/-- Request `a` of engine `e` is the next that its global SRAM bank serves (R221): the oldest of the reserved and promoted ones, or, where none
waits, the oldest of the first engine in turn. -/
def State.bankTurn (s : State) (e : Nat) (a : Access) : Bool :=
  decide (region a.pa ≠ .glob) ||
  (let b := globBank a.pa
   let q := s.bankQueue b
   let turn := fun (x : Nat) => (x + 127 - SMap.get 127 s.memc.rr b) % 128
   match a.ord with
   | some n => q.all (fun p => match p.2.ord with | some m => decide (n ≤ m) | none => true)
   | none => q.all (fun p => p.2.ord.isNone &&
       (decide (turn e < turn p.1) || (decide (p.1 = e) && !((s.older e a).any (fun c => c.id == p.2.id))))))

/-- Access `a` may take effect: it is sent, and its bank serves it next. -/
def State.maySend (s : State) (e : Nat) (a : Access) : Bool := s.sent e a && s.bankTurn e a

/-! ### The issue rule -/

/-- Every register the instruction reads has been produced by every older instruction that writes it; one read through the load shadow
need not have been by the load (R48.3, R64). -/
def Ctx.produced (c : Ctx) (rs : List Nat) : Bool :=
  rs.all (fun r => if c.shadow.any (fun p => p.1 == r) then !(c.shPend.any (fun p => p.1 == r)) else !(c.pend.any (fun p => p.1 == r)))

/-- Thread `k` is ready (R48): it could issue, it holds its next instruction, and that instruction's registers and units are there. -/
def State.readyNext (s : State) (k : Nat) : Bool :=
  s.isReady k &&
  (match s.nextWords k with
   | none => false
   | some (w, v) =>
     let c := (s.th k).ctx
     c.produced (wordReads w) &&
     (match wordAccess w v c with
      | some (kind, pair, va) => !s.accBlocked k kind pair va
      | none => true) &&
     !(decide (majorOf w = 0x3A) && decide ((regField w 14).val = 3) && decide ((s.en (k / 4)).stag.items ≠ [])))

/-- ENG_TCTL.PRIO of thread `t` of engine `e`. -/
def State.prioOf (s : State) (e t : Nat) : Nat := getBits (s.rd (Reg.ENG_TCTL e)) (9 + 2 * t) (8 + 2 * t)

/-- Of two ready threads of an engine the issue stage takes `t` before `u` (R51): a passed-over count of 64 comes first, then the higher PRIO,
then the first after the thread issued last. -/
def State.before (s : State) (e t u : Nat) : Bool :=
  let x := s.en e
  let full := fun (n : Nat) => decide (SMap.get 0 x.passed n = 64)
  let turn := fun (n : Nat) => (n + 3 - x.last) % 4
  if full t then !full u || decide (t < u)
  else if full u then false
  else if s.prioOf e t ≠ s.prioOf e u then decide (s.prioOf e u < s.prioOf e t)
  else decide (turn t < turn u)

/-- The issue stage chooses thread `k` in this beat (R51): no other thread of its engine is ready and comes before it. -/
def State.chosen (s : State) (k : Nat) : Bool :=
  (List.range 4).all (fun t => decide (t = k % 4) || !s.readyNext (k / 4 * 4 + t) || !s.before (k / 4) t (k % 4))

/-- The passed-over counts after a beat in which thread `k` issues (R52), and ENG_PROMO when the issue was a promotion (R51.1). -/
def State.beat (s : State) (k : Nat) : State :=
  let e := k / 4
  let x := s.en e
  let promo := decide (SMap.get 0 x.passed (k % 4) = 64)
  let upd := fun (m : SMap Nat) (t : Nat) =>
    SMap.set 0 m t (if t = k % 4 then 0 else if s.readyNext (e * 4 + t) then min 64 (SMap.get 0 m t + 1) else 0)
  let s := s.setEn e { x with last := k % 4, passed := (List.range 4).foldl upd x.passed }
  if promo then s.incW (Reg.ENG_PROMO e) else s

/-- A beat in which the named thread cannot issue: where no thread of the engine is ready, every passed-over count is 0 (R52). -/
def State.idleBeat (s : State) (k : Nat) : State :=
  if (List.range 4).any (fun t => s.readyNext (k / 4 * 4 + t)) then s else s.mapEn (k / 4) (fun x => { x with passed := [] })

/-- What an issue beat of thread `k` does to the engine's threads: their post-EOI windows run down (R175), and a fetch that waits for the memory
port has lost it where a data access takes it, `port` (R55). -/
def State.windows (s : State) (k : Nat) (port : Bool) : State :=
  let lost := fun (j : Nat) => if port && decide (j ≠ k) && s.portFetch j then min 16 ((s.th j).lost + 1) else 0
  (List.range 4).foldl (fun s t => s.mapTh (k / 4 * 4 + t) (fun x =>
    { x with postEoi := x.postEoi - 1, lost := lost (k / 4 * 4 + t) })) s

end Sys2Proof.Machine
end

****************************************

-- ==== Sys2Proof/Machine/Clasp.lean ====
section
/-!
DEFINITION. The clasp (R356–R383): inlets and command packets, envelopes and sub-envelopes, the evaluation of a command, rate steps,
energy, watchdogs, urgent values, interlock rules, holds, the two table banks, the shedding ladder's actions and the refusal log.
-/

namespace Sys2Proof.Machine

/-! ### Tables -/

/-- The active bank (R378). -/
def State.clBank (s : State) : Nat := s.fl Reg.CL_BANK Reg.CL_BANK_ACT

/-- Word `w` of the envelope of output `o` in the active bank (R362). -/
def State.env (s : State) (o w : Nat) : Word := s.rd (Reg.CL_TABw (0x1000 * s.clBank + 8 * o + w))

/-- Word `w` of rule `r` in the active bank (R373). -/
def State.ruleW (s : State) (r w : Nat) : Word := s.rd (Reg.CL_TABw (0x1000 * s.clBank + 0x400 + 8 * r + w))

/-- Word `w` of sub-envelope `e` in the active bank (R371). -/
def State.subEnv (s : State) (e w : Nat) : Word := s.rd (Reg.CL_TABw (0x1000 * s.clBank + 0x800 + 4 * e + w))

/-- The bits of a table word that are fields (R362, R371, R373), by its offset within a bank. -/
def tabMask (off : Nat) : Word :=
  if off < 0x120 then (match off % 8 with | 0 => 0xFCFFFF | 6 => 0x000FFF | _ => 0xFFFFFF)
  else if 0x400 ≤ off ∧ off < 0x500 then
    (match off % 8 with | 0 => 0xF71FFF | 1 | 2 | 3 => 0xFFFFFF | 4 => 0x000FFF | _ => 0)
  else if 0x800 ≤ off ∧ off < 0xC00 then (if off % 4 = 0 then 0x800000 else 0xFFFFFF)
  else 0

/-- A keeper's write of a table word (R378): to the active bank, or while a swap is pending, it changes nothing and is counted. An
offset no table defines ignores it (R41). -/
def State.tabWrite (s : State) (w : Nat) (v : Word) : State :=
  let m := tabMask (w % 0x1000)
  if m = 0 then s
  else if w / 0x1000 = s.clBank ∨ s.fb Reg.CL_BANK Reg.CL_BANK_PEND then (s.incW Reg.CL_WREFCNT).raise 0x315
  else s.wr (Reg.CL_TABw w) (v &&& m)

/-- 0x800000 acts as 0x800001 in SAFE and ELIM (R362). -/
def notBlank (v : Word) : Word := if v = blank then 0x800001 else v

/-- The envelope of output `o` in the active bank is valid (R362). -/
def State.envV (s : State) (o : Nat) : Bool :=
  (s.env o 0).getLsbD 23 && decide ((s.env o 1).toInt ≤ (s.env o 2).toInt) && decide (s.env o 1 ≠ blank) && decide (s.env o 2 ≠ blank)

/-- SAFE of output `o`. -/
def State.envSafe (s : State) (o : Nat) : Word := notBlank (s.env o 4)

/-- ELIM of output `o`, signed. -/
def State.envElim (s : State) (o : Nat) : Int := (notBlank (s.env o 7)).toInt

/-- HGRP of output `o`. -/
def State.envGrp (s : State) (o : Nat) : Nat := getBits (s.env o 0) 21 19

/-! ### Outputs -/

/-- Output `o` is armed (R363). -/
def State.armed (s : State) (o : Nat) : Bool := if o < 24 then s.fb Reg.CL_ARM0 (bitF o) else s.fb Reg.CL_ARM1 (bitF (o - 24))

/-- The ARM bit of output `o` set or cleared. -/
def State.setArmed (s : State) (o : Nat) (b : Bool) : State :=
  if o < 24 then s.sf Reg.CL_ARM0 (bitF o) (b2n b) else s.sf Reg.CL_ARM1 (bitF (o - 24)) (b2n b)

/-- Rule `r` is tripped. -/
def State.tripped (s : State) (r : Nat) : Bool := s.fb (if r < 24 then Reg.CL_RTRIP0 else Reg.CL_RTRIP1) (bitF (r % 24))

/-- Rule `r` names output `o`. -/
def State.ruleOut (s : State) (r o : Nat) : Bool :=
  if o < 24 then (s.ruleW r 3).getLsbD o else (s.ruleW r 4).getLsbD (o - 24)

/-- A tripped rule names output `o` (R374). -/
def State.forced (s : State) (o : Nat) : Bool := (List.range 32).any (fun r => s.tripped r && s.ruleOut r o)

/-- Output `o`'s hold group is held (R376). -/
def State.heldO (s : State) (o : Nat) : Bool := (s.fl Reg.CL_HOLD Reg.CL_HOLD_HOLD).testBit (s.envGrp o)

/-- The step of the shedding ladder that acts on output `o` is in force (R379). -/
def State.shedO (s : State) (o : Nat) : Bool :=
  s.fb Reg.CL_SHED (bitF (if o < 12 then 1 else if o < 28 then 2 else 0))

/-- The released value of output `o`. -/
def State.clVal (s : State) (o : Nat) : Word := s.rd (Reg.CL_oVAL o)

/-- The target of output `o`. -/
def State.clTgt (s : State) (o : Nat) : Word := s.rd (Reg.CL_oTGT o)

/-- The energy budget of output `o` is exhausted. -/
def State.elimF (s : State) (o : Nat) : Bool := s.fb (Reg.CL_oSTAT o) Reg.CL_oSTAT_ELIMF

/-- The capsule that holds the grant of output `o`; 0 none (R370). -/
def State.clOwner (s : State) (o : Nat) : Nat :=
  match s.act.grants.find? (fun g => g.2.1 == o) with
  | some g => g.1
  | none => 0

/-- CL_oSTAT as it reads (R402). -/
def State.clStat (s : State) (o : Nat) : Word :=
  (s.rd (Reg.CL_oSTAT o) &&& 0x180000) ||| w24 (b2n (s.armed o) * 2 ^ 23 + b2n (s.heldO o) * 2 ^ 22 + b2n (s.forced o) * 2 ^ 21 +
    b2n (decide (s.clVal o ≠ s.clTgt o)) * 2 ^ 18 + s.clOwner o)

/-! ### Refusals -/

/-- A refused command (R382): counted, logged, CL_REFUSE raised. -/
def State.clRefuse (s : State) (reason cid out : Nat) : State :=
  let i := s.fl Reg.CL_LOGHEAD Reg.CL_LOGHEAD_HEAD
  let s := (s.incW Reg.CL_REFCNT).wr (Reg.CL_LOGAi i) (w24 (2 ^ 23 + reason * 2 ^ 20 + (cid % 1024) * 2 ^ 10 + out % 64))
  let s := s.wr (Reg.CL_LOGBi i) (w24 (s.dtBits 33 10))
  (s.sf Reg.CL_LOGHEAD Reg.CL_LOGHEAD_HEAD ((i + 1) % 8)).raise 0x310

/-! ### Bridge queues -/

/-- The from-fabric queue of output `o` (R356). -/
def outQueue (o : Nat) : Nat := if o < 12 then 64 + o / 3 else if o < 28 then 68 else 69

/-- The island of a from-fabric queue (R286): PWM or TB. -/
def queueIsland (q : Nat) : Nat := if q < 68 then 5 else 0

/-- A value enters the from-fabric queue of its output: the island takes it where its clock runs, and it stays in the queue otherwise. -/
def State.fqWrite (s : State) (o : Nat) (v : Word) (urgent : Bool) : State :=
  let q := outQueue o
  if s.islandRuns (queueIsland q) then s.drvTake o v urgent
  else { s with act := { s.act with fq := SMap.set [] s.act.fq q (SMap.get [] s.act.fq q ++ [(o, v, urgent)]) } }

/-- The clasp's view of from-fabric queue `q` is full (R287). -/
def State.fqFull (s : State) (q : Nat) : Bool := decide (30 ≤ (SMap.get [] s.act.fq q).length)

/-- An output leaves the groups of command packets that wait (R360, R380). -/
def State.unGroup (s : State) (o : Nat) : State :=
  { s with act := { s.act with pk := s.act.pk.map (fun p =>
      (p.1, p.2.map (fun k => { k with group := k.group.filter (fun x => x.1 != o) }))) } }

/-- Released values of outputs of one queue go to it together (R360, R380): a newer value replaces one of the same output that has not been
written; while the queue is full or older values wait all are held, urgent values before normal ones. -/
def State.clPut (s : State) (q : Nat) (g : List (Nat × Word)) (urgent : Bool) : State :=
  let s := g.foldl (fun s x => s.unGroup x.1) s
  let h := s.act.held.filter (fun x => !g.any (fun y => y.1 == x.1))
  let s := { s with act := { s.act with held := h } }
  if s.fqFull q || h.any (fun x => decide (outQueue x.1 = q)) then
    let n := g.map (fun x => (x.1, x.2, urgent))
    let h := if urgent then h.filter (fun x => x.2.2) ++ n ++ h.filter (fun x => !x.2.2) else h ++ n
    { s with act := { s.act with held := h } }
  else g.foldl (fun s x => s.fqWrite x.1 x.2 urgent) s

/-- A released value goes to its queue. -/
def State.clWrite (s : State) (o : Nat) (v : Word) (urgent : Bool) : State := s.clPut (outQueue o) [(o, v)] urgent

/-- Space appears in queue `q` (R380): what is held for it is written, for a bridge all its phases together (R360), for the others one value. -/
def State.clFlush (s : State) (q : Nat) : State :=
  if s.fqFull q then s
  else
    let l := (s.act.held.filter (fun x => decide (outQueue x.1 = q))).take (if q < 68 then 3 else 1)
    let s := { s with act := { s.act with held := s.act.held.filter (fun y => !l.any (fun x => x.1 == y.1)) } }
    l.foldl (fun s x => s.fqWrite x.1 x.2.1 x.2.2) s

****************************************

→ **Work to complete**: Only one part of the material above is to be transcribed, namely the lines starting with the line that has "or, where none" and going on through the line that has "rs.all (fun r", exactly as they stand.

→ **Written response**:
/-- Request `a` of engine `e` is the next that its global SRAM bank serves (R221): the oldest of the reserved and promoted ones, or, where none
waits, the oldest of the first engine in turn. -/
def State.bankTurn (s : State) (e : Nat) (a : Access) : Bool :=
  decide (region a.pa ≠ .glob) ||
  (let b := globBank a.pa
   let q := s.bankQueue b
   let turn := fun (x : Nat) => (x + 127 - SMap.get 127 s.memc.rr b) % 128
   match a.ord with
   | some n => q.all (fun p => match p.2.ord with | some m => decide (n ≤ m) | none => true)
   | none => q.all (fun p => p.2.ord.isNone &&
       (decide (turn e < turn p.1) || (decide (p.1 = e) && !((s.older e a).any (fun c => c.id == p.2.id))))))

/-- Access `a` may take effect: it is sent, and its bank serves it next. -/
def State.maySend (s : State) (e : Nat) (a : Access) : Bool := s.sent e a && s.bankTurn e a

/-! ### The issue rule -/

/-- Every register the instruction reads has been produced by every older instruction that writes it; one read through the load shadow
need not have been by the load (R48.3, R64). -/
def Ctx.produced (c : Ctx) (rs : List Nat) : Bool :=
  rs.all (fun r => if c.shadow.any (fun p => p.1 == r) then !(c.shPend.any (fun p => p.1 == r)) else !(c.pend.any (fun p => p.1 == r)))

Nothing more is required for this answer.